The Perl Toolchain Summit needs more sponsors. If your company depends on Perl, please support this very important event.
package CPAN::Mini::Extract;

=pod

=head1 NAME

CPAN::Mini::Extract - Create CPAN::Mini mirrors with the archives extracted

=head1 SYNOPSIS

  # Create a CPAN extractor
  my $cpan = CPAN::Mini::Extract->new(
      remote         => 'http://mirrors.kernel.org/cpan/',
      local          => '/home/adam/.minicpan',
      trace          => 1,
      extract        => '/home/adam/.cpanextracted',
      extract_filter => sub { /\.pm$/ and ! /\b(inc|t)\b/ },
      extract_check  => 1,
  );
  
  # Run the minicpan process
  my $changes = $cpan->run;

=head1 DESCRIPTION

C<CPAN::Mini::Extract> provides a base for implementing systems that
download "all" of CPAN, extract the dists and then process the files
within.

It provides the same syncronisation functionality as L<CPAN::Mini> except
that it also maintains a parallel directory tree that contains a directory
located at an identical path to each archive file, with a controllable
subset of the files in the archive extracted below.

=head2 How does it work

C<CPAN::Mini::Extract> starts with a L<CPAN::Mini> local mirror, which it
will optionally update before each run. Once the L<CPAN::Mini> directory
is current, it will scan both directory trees, extracting any new archives
and removing any extracted archives no longer in the minicpan mirror.

=head1 EXTENDING

This class is relatively straight forward, but may evolve over time.

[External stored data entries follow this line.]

/-- FALSE_HIT_REWRITE (R251): a row that differs from its image is written again, counted and reported; an image that
cannot be corrected is first repaired from the shadow. -/
def execFalseHitRewrite (bank entry : Nat) (s : State) : Host.Outcome State Fault Refusal :=
  checked (okBank bank) (
    let per := 1 + ruleBanks s
    let report (s : State) : State := finish (raiseDev (bankCount s false bank) (0x200 + bank) 1 0)
    if bank < partitionBanks (ruleBanks s) then
      let k := bank / per
      let scope := bank % per == 0
      (match (if scope then (scopeRows s)[entry]? else ruleAt s (bank % per - 1) entry) with
        | none => s
        | some r =>
          if (r.imageIn k scope).isNone then finish (healRule k scope s r)
          else if r.changed k then report (setRule s scope (r.repair k)) else s)
    else match bankOwner s bank with
      | none => s
      | some (table, t, n) =>
        (match (physicalRows t).find? (fun e => e.row == n * perBank t + entry) with
          | none => s
          | some e =>
            if decide (entry ≥ perBank t) then s
            else if (imageOf t e).isNone then finish (healEntry table s e)
            else if e.bad.isNone then s else report (s.setTable table (t.setEntry { e with bad := none }))))

/-- An image as the sweep's CRC takes it (R269; the encoding is the model's, assumption 91). -/
def imageBytes (i : RowImage) : List Byte :=
  beBytes 40 i.value ++ beBytes 40 i.mask ++ beBytes 1 i.tag ++ beBytes 1 i.vis ++ beBytes 2 i.owner ++ beBytes 16 i.result

/-- Whether a block of images differs from the same block of the shadow: the CRC-32C of the one is not that of the other,
or an image cannot be read (R269). -/
def blockDiffers (images : List (Option RowImage)) (shadow : List RowImage) : Bool :=
  images.any (fun i => i.isNone) ||
    crc32c ((images.filterMap (fun i => i.map imageBytes)).flatten) != crc32c ((shadow.map imageBytes).flatten)

/-- The entries of the blocks of 64 rows whose images differ from the shadow (R269). -/
def differingEntries (t : Table) : List TEntry :=
  let rows := physicalRows t
  let blocks := (rows.map (fun e => e.row / 64)).eraseDups.map (fun b => rows.filter (fun e => e.row / 64 == b))
  (blocks.filter (fun b => blockDiffers (b.map (imageOf t)) (b.map (writtenImage t)))).flatten

/-- The blocks of 64 DIRECT entries whose CRC differs from the shadow's, with a poisoned line or not: their entries (R269). -/
def sweepDirect (s : State) (table : Nat) (t : Table) : State :=
  let v := currentView t
  let differs (b : Nat) : Bool :=
    crc32c (((List.range 64).map (fun i => wordBytes (directValue t v (64 * b + i)))).flatten) !=
      crc32c (((List.range 64).map (fun i => wordBytes (AMap.at v.direct (64 * b + i) []))).flatten)
  let wrong := t.directBad.filter (fun e => !t.directLost.contains e.1 && differs (e.1 / 64))
  let lines := t.poison.filter (fun l => !t.directLost.any (fun i => directLine t i == l))
  shadowRepairs (s.setTable table { t with
      directBad := t.directBad.filter (fun e => !wrong.any (fun w => w.1 == e.1)),
      poison := t.poison.filter (fun l => !lines.contains l) })
    table (wrong.length + lines.length * max 1 (8 / t.entryWords))

/-- A sweep over one table (R269): each row that differs from its image is repaired and counted in its bank, the presence
vectors are made exact, and the blocks that differ from the shadow are repaired from it. -/
def sweepTable (s : State) (table : Nat) (t : Table) : State :=
  let bad := (physicalRows t).filter (fun e => e.bad.isSome && (imageOf t e).isSome)
  let s := bad.foldl (fun s e => bankCount s true (t.banks.getD (e.row / perBank t) 0)) s
  let t := t.mapEntries (fun e => if bad.any (fun x => x.order == e.order) then { e with bad := none } else e)
  let s := setPresence true (s.setTable table t) table
  (differingEntries t).foldl (healEntry table) s

/-- The bank of a rule in a replica. -/
def bankOfRule (s : State) (k : Nat) (r : Rule) : Nat :=
  let w := profileUnits s r.profile
  let i := ((rulesOfWidth s w).findIdx? (fun x => x.id == r.id && x.tenant == r.tenant)).getD 0
  let n1 := banksForRules 1 (rulesOfWidth s 1).length
  let n2 := banksForRules 2 (rulesOfWidth s 2).length
  k * (1 + ruleBanks s) + 1 + (if w == 1 then 0 else if w == 2 then n1 else n1 + n2) + i / (4096 / w)

/-- The bank of a row of the partition. -/
def bankOfCls (s : State) (k : Nat) (scope : Bool) (r : Rule) : Nat := if scope then k * (1 + ruleBanks s) else bankOfRule s k r

/-- A sweep over the rules of a kind in one replica (R269). -/
def sweepReplica (scope : Bool) (s : State) (k : Nat) : State :=
  let bad := (clsRules s scope).filter (fun r => r.changed k && (r.imageIn k scope).isSome)
  let s := bad.foldl (fun s r => setRule (bankCount s true (bankOfCls s k scope r)) scope (r.repair k)) s
  let rows := (if scope then scopeRows s else [1, 2, 4].flatMap (rulesOfWidth s)).zipIdx
  let blocks := (List.range (ceilDiv rows.length 64)).map (fun b => (rows.filter (fun r => r.2 / 64 == b)).map (·.1))
  ((blocks.filter (fun b => blockDiffers (b.map (Rule.imageIn k scope)) (b.map (fun r => r.written scope)))).flatten).foldl
    (healRule k scope) s

/-- A sweep over the classifier partition (R246, R269). -/
def sweepClassifier (s : State) : State :=
  setClsPresence true ((List.range 8).foldl (sweepReplica false) ((List.range 8).foldl (sweepReplica true) s))

/-- SCRUB_SWEEP of a table, or of the classifier partition under its id 0xFFFF_FFFF (R246, R269). -/
def execScrubSweep (table : Nat) (s : State) : Host.Outcome State Fault Refusal :=
  .next (if table == 0xFFFFFFFF then finish (sweepClassifier s)
    else match AMap.find s.gaz.tables table with
      | none => s
      | some t => if t.kind < 2 then finish (sweepTable s table t) else if t.kind == 2 then finish (sweepDirect s table t) else s)

/-- Dead entries of a table (R251). -/
def deadEntries (t : Table) : Nat := ((physicalRows t).filter (fun e => e.dead)).length

/-- BANK_SLEEP (R271): a bank with rows, not searched for BANK_IDLE_US, enters retention sleep. -/
def execBankSleep (bank : Nat) (s : State) : Host.Outcome State Fault Refusal :=
  checked (okBank bank) (
    let idle := fld s.gaz.cfg 48 16
    let k := AMap.at s.gaz.banks bank .reset
    if idle == 0 || k.asleep || bankUsed s bank == 0 || bankPinned s bank || decide (now s < k.lastSearch + 1000 * idle) then s
    else { s with gaz := { s.gaz with banks := AMap.put s.gaz.banks bank { k with asleep := true } } })

/-- The status record `GAZ_BANK` of a bank (R243); the banks of the partition are unallocated until the module admits
traffic. -/
def gazBank (s : State) (b : Nat) : Nat :=
  let per := 1 + ruleBanks s
  let asleep := b2n (AMap.at s.gaz.banks b .reset).asleep
  let lay (use width replica table : Nat) : Nat :=
    placeFields [(0, use), (3, width), (5, replica), (8, table), (24, bankUsed s b), (37, asleep)]
  if b < partitionBanks (ruleBanks s) then
    (if s.power.phase != .trafficReady then lay 0 0 0 0
     else if b % per == 0 then lay 1 0 (b / per) 0 else lay 2 (ruleBankWidth s (b % per - 1)) (b / per) 0)
  else match bankOwner s b with
    | none => lay 0 0 0 0
    | some (table, t, _) => lay (3 + t.kind) (t.width / 2) 0 table

/-- An entry as table reads encode it (R269, R270; the layout is the model's, assumption 26). -/
def entryBytes (t : Table) (e : TEntry) : List Byte :=
  beBytes 2 e.id ++ beBytes 2 e.prio ++ beBytes 1 e.plen ++ beBytes 1 (b2n e.isGlobal) ++ beBytes 4 e.result ++
    beBytes (10 * t.width) e.value ++ beBytes (10 * t.width) e.mask

/-- The entries of a table's view in force, encoded, in rising id or index. -/
def encodedEntries (t : Table) : List (List Byte) :=
  if t.kind == 2 then (currentView t).direct.map (fun e => beBytes 4 e.1 ++ wordBytes e.2)
  else
    let m : AMap TEntry := (currentView t).entries.foldl (fun m e => AMap.put m e.id e) []
    m.map (fun e => entryBytes t e.2)


/-- ENTRY_READ: the owner reads entries of the view in force (R408). -/
def execEntryRead (c : CmdRef) (table first count : Nat) (s : State) : Host.Outcome State Fault Refusal :=
  .next (runCommand s c 0x0505 (fun k s => withTable s k table [0, 1, 2] (fun t =>
    okRead s (((((encodedEntries t).drop first).take count).flatten).take replyMax))))

/-- The blocks of 64 entries from `first` on whose CRC differs from the owner's (R270). -/
def differingBlocks (es : List (List Byte)) (first : Nat) (crcs : List Nat) : List Nat :=
  (crcs.zipIdx.filter (fun x => crc32c (((es.drop (64 * (first + x.2))).take 64).flatten) != x.1 % 2 ^ 32)).map (fun x => first + x.2)

/-- TABLE_COMPARE (R270). -/
def execTableCompare (c : CmdRef) (table first : Nat) (crcs : List Nat) (s : State) : Host.Outcome State Fault Refusal :=
  .next (runCommand s c 0x050C (fun k s => withTable s k table [0, 1, 2] (fun t =>
    okRead s ((((differingBlocks (encodedEntries t) first crcs).map (beBytes 4)).flatten).take replyMax))))

/-- FLOW_INSERT (R22, R260, R408): applied between two commits. -/
def execFlowInsert (c : CmdRef) (table : Nat) (key : List Byte) (record : List Word) (s : State) : Host.Outcome State Fault Refusal :=
  .next (finish (runCommand s c 0x0506 (fun k s => withTable s k table [3] (fun t =>
    unlessBad s [(key.length != 8 * keyWords t || decide (record.length > 16), failWith 0x0100 0 0)]
      (s.setMeridian { s.meridian with writes := s.meridian.writes ++ [.insert table key record k.acc] }, .later)))))

/-- FLOW_DELETE (R22, R261). -/
def execFlowDelete (c : CmdRef) (table : Nat) (key : List Byte) (s : State) : Host.Outcome State Fault Refusal :=
  .next (finish (runCommand s c 0x0507 (fun k s => withTable s k table [3] (fun t =>
    unlessBad s [(key.length != 8 * keyWords t, failWith 0x0100 0 0)]
      (if (flowFind t key).isNone then endsCode s 3
       else (s.setMeridian { s.meridian with writes := s.meridian.writes ++ [.delete table key (some k.acc)] }, .later))))))

/-- STATE_WRITE (R22, R240, R261): words of one record, applied together between two commits. -/
def execStateWrite (c : CmdRef) (table index word : Nat) (values : List Word) (s : State) : Host.Outcome State Fault Refusal :=
  .next (finish (runCommand s c 0x0508 (fun k s => withTable s k table [3, 4] (fun t =>
    unlessBad s [(decide (index ≥ tableSize t), badField 0x0300 0 0), (decide (word + values.length > 16), badOpen 0x0300 0x0508 0),
        (t.kind == 3 && decide (word < keyWords t), badOpen 0x0300 0x0508 0), (!recordLive t index, plain 0x0107 false)]
      (s.setMeridian { s.meridian with writes := s.meridian.writes ++
        [.words table index (values.zipIdx.map (fun v => (word + v.2, v.1))) (some k.acc)] }, .later)))))

/-- STATE_READ (R408): the owner reads record words; a poisoned line yields no data (assumption 27). -/
def execStateRead (c : CmdRef) (table index word count : Nat) (s : State) : Host.Outcome State Fault Refusal :=
  .next (runCommand s c 0x0509 (fun k s => withTable s k table [3, 4] (fun t =>
    unlessBad s [(decide (index ≥ tableSize t), badField 0x0300 0 0), (decide (word + count > 16), badOpen 0x0300 0x0509 0),
        (count != 0 && (List.range 2).any (fun l => t.poison.contains (2 * index + l) &&
          (List.range count).any (fun i => (word + i) / 8 == l)), plain 0x0600 false)]
      (okRead s (wordBytes (((recordOf t index).drop word).take count))))))

/-- FLOW_CFG_WRITE (R256): only the fields marked live may change. -/
def execFlowCfgWrite (c : CmdRef) (table : Nat) (record : BitVec 128) (s : State) : Host.Outcome State Fault Refusal :=
  .next (runCommand s c 0x050A (fun k s => withTable s k table [3] (fun t =>
    let fixed (lo w : Nat) : Bool × Status := (fld record lo w != fld t.cfg lo w, badField 0x0300 8 lo)
    unlessBad s (flowCfgBad s record 8 ++ [fixed 0 5, fixed 5 3, fixed 8 1, fixed 10 1, fixed 51 6])
      (okDone (s.setTable table { t with cfg := setFld record 64 64 (fld t.cfg 64 64) })))))

/-- REHASH (R264): a second bucket array under new seeds; the command ends when every key has moved. -/
def execRehash (c : CmdRef) (table : Nat) (s : State) : Host.Outcome State Fault Refusal :=
  .next (runCommand s c 0x050B (fun k s => withTable s k table [3] (fun t =>
    let a := fresh s
    let b := fresh a.2
    let t' := { t with rehash := some ⟨a.1.toNat % 2 ^ 32, b.1.toNat % 2 ^ 32, [], some k.acc⟩ }
    unlessBad s ((t.rehash.isSome, failWith 0x0503 3 table) :: growTests s t.owner t t') (b.2.setTable table t', .later))))

/-- Every key of an array and of the stash. -/
def storedWays (t : Table) : List (List Byte × Nat × Nat) :=
  ((t.buckets.map (fun b => b.2.map (fun w => (recordKey t w.2.index, w.2.index, w.2.age)))).flatten) ++
    t.stash.map (fun e => (e.key, e.index, e.age))

/-- Keys moved into the new array one by one; none when one finds no way (R264). -/
def moveAll (t : Table) (r : Rehash) : List (List Byte × Nat × Nat) → AMap (AMap Way) → Option (AMap (AMap Way))
  | [], bs => some bs
  | (key, i, age) :: rest, bs =>
    match arrayInsert t r.seed1 r.seed2 bs key i age with
    | none => none
    | some bs => moveAll t r rest bs

/-- A filter rebuild begun for a table (R331): deferred, with one event to the owner, when the quota cannot hold the
second array. Commands that wait for a rebuild wait for this one. -/
def startRebuild (s : State) (table : Nat) : State :=
  let t := s.table table
  if t.filterNew.isSome || !coldEn t || filterLog t == 0 then s
  else
    let t' := { t with filterNew := some [] }
    match firstBad (growTests s t.owner t t') with
    | some _ => raiseCopy (raise s 0x3C5 t.owner 1 (dataBytes 2 table)) 0x3C5 1 0
    | none => s.setTable table t'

If you wish to write an extension, please stay in contact with the
maintainer while doing so.

=head1 METHODS

=cut

use 5.006;
use strict;
use Carp                         ();
use File::Basename               ();
use File::Path                   ();
use File::Spec              0.80 ();
use File::Remove            0.34 ();
use List::Util              1.15 ();
use File::HomeDir           0.88 ();
use File::Temp              0.21 ();
use URI                     1.37 ();
use URI::file                    ();
use IO::File                1.14 ();
use IO::Uncompress::Gunzip 2.017 ();
use Archive::Tar            1.22 ();
use Params::Util            1.00 ();
use LWP::Online             0.03 ();
use File::Find::Rule        0.30 ();
use CPAN::Mini          1.111004 ();

use vars qw{$VERSION @ISA};
BEGIN {
	$VERSION = '1.23';
	@ISA     = 'CPAN::Mini';
}





#####################################################################
# Constructor and Accessors

=pod

=head2 new

The C<new> constructor is used to create and configure a new CPAN
Processor. It takes a set of named params something like the following.

  # Create a CPAN processor
  my $Object = CPAN::Mini::Extract->new(
      # The normal CPAN::Mini params
      remote         => 'ftp://cpan.pair.com/pub/CPAN/',
      local          => '/home/adam/.minicpan',
      trace          => 1,
      
      # Additional params
      extract        => '/home/adam/explosion',
      extract_filter => sub { /\.pm$/ and ! /\b(inc|t)\b/ },
      extract_check  => 1,
      );

=over

=item minicpan args

C<CPAN::Mini::Extract> inherits from L<CPAN::Mini>, so all of the arguments
that can be used with L<CPAN::Mini> will also work with
C<CPAN::Mini::Extract>.

Please note that C<CPAN::Mini::Extract> applies some additional defaults
beyond the normal ones, like turning C<skip_perl> on.

=item offline

Although useless with L<CPAN::Mini> itself, the C<offline> flag will
cause the CPAN synchronisation step to be skipped, and only any
extraction tasks to be done. (False by default)

=item extract

Provides the directory (which must exist and be writable, or be creatable)
that the tarball dists should be extracted to.

=item extract_filter

C<CPAN::Mini::Extract> allows you to specify a filter controlling which
types of files are extracted from the Archive. Please note that ONLY
normal files are ever considered for extraction from an archive, with
any directories needed created automatically.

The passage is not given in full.